Control: IT teams are used to having total control in the service queue model, but shadow IT is a symptom of the drifting control that has gone on for years. Locking down only encourages more shadow IT.  Rather, the right approach involves IT taking on the role of healthy governance in a measured way.  When thinking about control, it’s crucial to shift the relationship to be less about command and control and more about enabling the team with the right standards and processes. IT needs to shift from being a barrier to being a guide.

Related: A guide to automation governance

Speed: This is the fundamental tradeoff with control—if IT relinquishes control, things can happen much faster. Reducing controls, and thereby increasing speed, can result in unintended consequences if taken too far. Therefore, it’s critical to ensure that oversight is maintained when thinking about democratization. Moving fast and maintaining controls is definitely possible, but it requires an intentional focus on both. Our GEARS framework is focused on doing exactly that.   
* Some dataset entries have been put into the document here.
-- ==== Sys2Proof/Machine/Ctl.lean ====
section
/-! DEFINITION. Writes of control registers by an initiator (R6, R21, R31 to R36, R545): the dispatch of a write to its block,
posted writes, and abandoned accesses. -/

namespace Sys2Proof.Machine

/-- A write of DEV_ERRSUM. -/
def State.errsumWrite (s : State) (mask v : BitVec 64) : State :=
  let (act, s) := s.store64 Reg.devErrsum mask v
  if bit act 16 then s.clearFields Reg.devErrsum [(63, 48), (47, 32), (31, 24)] else s

/-- A write of DEV_XSTAT: clearing VALID also clears COUNT (R37). -/
def State.xstatWrite (s : State) (mask v : BitVec 64) : State :=
  let was := s.rf Reg.devXstat 63 63
  let s := s.plain Reg.devXstat mask v
  if was = 1 && s.rf Reg.devXstat 63 63 = 0 then s.setRf Reg.devXstat 15 0 0 else s

/-- A write of a DEV_* register. -/
def State.devWrite (s : State) (who : Initiator) (off : Nat) (mask v : BitVec 64) : State :=
  if 0x80000 ≤ off then s.boxWrite who none off mask v
  else if off = Reg.devReset then
    s.resetWrite who mask v ⟨s.part.bootSrc, s.part.cascId, s.part.legacyN⟩
  else if off = Reg.devCoreRst then s.coreRstWrite who mask v
  else if off = Reg.devState then s.stateWrite who mask v
  else if off = Reg.devBootHost then s.gate (who = .pf) who off (s.plain off mask v)
  else if off = Reg.devBootCtrl then s.bootCtrlWrite who mask v
  else if off = Reg.devAlert then s.alertWrite who mask v
  else if off = Reg.devTherm then s.thermWrite who mask v
  else if 0x100 ≤ off && off < 0x400 then (s.patchWrite who off mask v).announceLevel s
  else if 0x400 ≤ off && off < 0x430 then s.gate (s.kernelOrPf who) who off (s.plain off mask v)
  else s.gate (s.privileged who) who off <|
    if 0x1000 ≤ off then s.memRegWrite off mask v
    else if off = Reg.devErrsum then s.errsumWrite mask v
    else if off = Reg.devXstat then s.xstatWrite mask v
    else s.plain off mask v

/-- A write of CORE_STH_BASE (R220). -/
def State.sthBaseWrite (s : State) (off : Nat) (mask v : BitVec 64) : State :=
  let n := (s.reg off &&& ~~~mask) ||| (v &&& mask)
  if mask &&& fmask 39 0 = 0 then s.plain off mask v
  else if s.rf off 63 63 = 1 || bit n 0 || s.part.memSize ≤ fld n 39 0 then s.countReg off
  else (s.plain off mask v).setRf off 63 63 1

/-- A write of a register of a core slot's block (R26, R545). -/
def State.coreWrite (s : State) (who : Initiator) (off : Nat) (mask v : BitVec 64) : State :=
  let p := offPcn off
  let o := (off - 0x100000) % 0x10000
  s.gate (s.privileged who) who off <|
    if o = 0x7E08 then s.sthBaseWrite off mask v
    else if 0x7000 ≤ o && o < 0x7060 then s.cribWrite p off mask v
    else if o = 0x7D00 then
      let (act, s) := s.store64 off mask v
      if bit act 0 then s.clearFields off [(63, 48), (47, 32), (31, 16)] else s
    else s.plain off mask v

/-- The context command with an OP of EVR_CTX_CMD (R168). -/
def ctxOpOf : Nat → Option CtxOp
  | 1 => some .fill
  | 2 => some .spill
  | 3 => some .park
  | 4 => some .resume
  | 5 => some .setprio
  | 6 => some .post
  | 7 => some .cancel
  | 8 => some .create
  | 9 => some .retire
  | _ => none

/-- A write of EVR_CTX_CMD (R168, R169): a refused initiator's is ignored and reported whole (R545); a reserved OP, and reserved
bits, are counted. A 32-bit write of the low half names no command and does nothing, and one of the upper half runs its OP with
ARG 0 (log entry 50). -/
def State.ctxCmdWrite (s : State) (who : Initiator) (mask v : BitVec 64) : State :=
  let x := v &&& mask
  let scn := fld x 59 44
  let may := fun op => if mask &&& fmask 63 60 = 0 then s.kernelOrPf who || s.isCtxOf who (s.initHall who)
    else s.mayCommand who op scn
  match ctxOpOf (fld x 63 60) with
  | none => s.gate (may .fill) who Reg.evrCtxCmd <|
      if mask &&& fmask 63 60 = 0 && fld x 43 32 = 0 then s else s.countReg Reg.evrCtxCmd
  | some op => s.gate (may op) who Reg.evrCtxCmd <|
      (if fld x 43 32 = 0 then s else s.countReg Reg.evrCtxCmd).ctxApply who op scn (fld x 31 0)

/-- The watchdog of hall h counts from now (R213). -/
def State.restartWdog (s : State) (h : Nat) : State := { s with wdogFrom := put 0 s.wdogFrom h s.dt.toNat }

/-- A write of EVR_ALERT_ROUTE[h] (R213, R423). -/
def State.alertRouteWrite (s : State) (who : Initiator) (h : Nat) (mask v : BitVec 64) : State :=
  let off := Reg.evrAlertRoute h
  s.gate (s.kernelOrPf who || s.isCtxOf who h) who off <|
    if h ≠ 0 && s.resetting h then s.countReg off
    else
      let was := s.rf off 15 0
      let (act, s) := s.store64 off mask v
      if bit act 16 || s.rf off 15 0 ≠ was then s.restartWdog h else s

/-- A write of an EVR_* register. -/
def State.evrWrite (s : State) (who : Initiator) (off : Nat) (mask v : BitVec 64) : State :=
  if off = Reg.evrCtxCmd then s.ctxCmdWrite who mask v
  else if 0xE01000 ≤ off && off < 0xE01200 then s.alertRouteWrite who ((off - 0xE01000) / 8) mask v
  else s.gate (s.privileged who) who off (s.plain off mask v)

/-- A write of a register that its address names. -/
def State.blockWrite (s : State) (who : Initiator) (off : Nat) (mask v : BitVec 64) : State :=
  if off < 0x100000 then s.devWrite who off mask v
  else if off < 0x600000 then s.coreWrite who off mask v
  else if off < 0x700000 then s.glWrite who off mask v
  else if off < 0x800000 then s.webWrite who off mask v
  else if off < 0x900000 then s.galWrite who off mask v
  else if off < 0xA00000 then s.pageWrite who off mask v
  else if off < 0xB00000 then s.eclWrite who off mask v
  else if off < 0xC00000 then s.cascWrite who off mask v
  else if off < 0xD00000 then s.svcWrite who off mask v
  else if off < 0xE00000 then s.hallWrite who off mask v
  else s.evrWrite who off mask v

/-- A register of a function refuses the write as a whole (R362, R389, R415, R469, R472). -/
def State.refusesWhole (s : State) (off : Nat) (mask v : BitVec 64) : Bool :=
  let n := (s.reg off &&& ~~~mask) ||| (v &&& mask)
  if 0x800C00 ≤ off && off < 0x800E00 then bit n 63 && !s.mirrorOk (instOf off 0x800C00 8) n
  else if 0xD00C00 ≤ off && off < 0xD00E00 then !s.pdwinOk (instOf off 0xD00C00 8) n
  else if 0x751000 ≤ off && off < 0x751200 && off % 0x40 = 0 then fld n 55 44 < fld n 43 32
  else if off = Reg.eclCfg then mask &&& fmask 63 62 ≠ 0 && (fld n 63 62 = 1 || fld n 63 62 = 2) && s.lineBad
  else if off = Reg.eclDcOfs || (Reg.eclFt 0 ≤ off && off ≤ Reg.eclFt 63) then s.lineOn
  else false

/-- State `t` after a write made in state s, with the override flag that follows an accepted write (R456). -/
def State.flagged (s t : State) (who : Initiator) (off : Nat) (mask v : BitVec 64) : State :=
  if s.refusesWhole off mask v then t else t.override who off mask

/-- A write applied in its home domain: an absent unit or an address of no register is counted (R6, R44). -/
def State.applyReg (s : State) (who : Initiator) (off : Nat) (mask v : BitVec 64) : State :=
  if !s.fnAnswers who || !initReaches who off then s
  else if (regDesc off).isNone || s.absentUnit off then s.countReg off
  else s.flagged (s.blockWrite who off mask v) who off mask v

/-! Posted writes (R31, R33). -/

/-- The home domain of an offset: the barn of a core slot's block, or the domain of the register's map (R27). -/
def homeKey (off : Nat) : Nat :=
  match regDesc off with
  | none => 0
  | some d => match d.home with
    | .core => 10 + offPcn off / 9
    | .fab => 0
    | .mem => 1
    | .pcie => 2
    | .net => 3
    | .tb => 4
    | .casc => 5
    | .aon => 6

/-- A write that waits in its queue (R242). -/
def State.stalled (s : State) (off : Nat) : Bool := s.patchBusy && (off = Reg.devPatchCtrl || off = Reg.devPatchData)

/-- A posted write of an initiator to a home domain. -/
def Posted.of (w : Posted) (who : Initiator) (home : Nat) : Bool := w.who.same who && homeKey w.off = home

/-- Applies posted writes of an initiator to a home domain, oldest first, up to the one that is `last`: whether that one was
applied, and the state. -/
def State.drainPosted (s : State) (who : Initiator) (home : Nat) (last : Posted → Bool) : Nat → Bool × State
  | 0 => (false, s)
  | n + 1 =>
    match s.posted.find? (fun w => w.of who home) with
    | none => (false, s)
    | some w =>
      if s.stalled w.off then (false, s)
      else
        let s := ({ s with posted := s.posted.erase w }).applyReg w.who w.off w.mask w.value
        if last w then (true, s) else s.drainPosted who home last n

/-- A write of an initiator (R31, R33): its earlier posted writes of the same home domain come first; the write itself is
taken from the queue if it was posted. -/
def State.writeReg (s : State) (who : Initiator) (off : Nat) (mask v : BitVec 64) : State :=
  let home := homeKey off
  let (done, s) := s.drainPosted who home (fun w => w.off = off && w.mask = mask && w.value = v) s.posted.length
  if done then s
  else if s.stalled off || s.posted.any (fun w => w.of who home) then
    { s with posted := s.posted ++ [⟨who, off, mask, v, s.initCode who, s.initHall who⟩] }
  else s.applyReg who off mask v

/-- A write of all 64 bits. -/
def State.write64 (s : State) (who : Initiator) (off : Nat) (v : BitVec 64) : State := s.writeReg who off full64 v

/-- An initiator's posted writes to a home domain, applied as far as none of them waits in its queue. -/
def State.drainAll (s : State) (who : Initiator) (home : Nat) : State :=
  (s.drainPosted who home (fun _ => false) s.posted.length).2

/-- A read of an initiator: its earlier writes to the domain are applied first (R33); none while one of them waits in its
queue (R242). -/
def State.readAfter (s : State) (who : Initiator) (off : Nat) : Option (BitVec 64) × State :=
  let s := s.drainAll who (homeKey off)
  if s.posted.any (fun w => w.of who (homeKey off)) then (none, s)
  else
    let (v, s) := s.readReg who off
    (some v, s)

/-- The initiators whose writes to DEV_PATCH_CTRL or DEV_PATCH_DATA wait (R242), oldest first. -/
def State.stalledWriters (s : State) : List Initiator :=
  (s.posted.filter (fun w => w.off = Reg.devPatchCtrl || w.off = Reg.devPatchData)).map Posted.who

/-- BUSY of DEV_PATCH_STAT has cleared: the writes that waited are applied in order (R242). -/
def State.releaseWrites (s : State) : State :=
  if s.patchBusy then s else s.stalledWriters.foldl (fun s who => s.drainAll who (homeKey Reg.devPatchCtrl)) s

/-- A posted write is abandoned (R36, R499): the one that waits in a queue, or the one that the command itself brings. -/
def State.abandonWrite (s : State) (who : Initiator) (off : Nat) : State :=
  let (i, s) := match s.posted.find? (fun w => w.who.same who && w.off = off) with
    | none => s.abandoned who off true
    | some w => { s with posted := s.posted.erase w }.abandonedAs w.code w.hall (initScn who) off true
  match who with
  | .ctx scn _ => s.alertCtx scn 0x20 (fixN i)
  | _ => s

end Sys2Proof.Machine
end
Some of these statements may seem obvious. Others you may have heard before at a conference or similar. But watching organizations make the same mistakes over and over for the past decade suggests that something is amiss in how we are approaching technical expertise as an idea. If we begin to view it as something that’s distributed across the company rather than cloistered in a corner of the organization, we might realize that the overall approach to technology in the organization needs to change. That is when we see companies make big breakthroughs and start to achieve real transformation.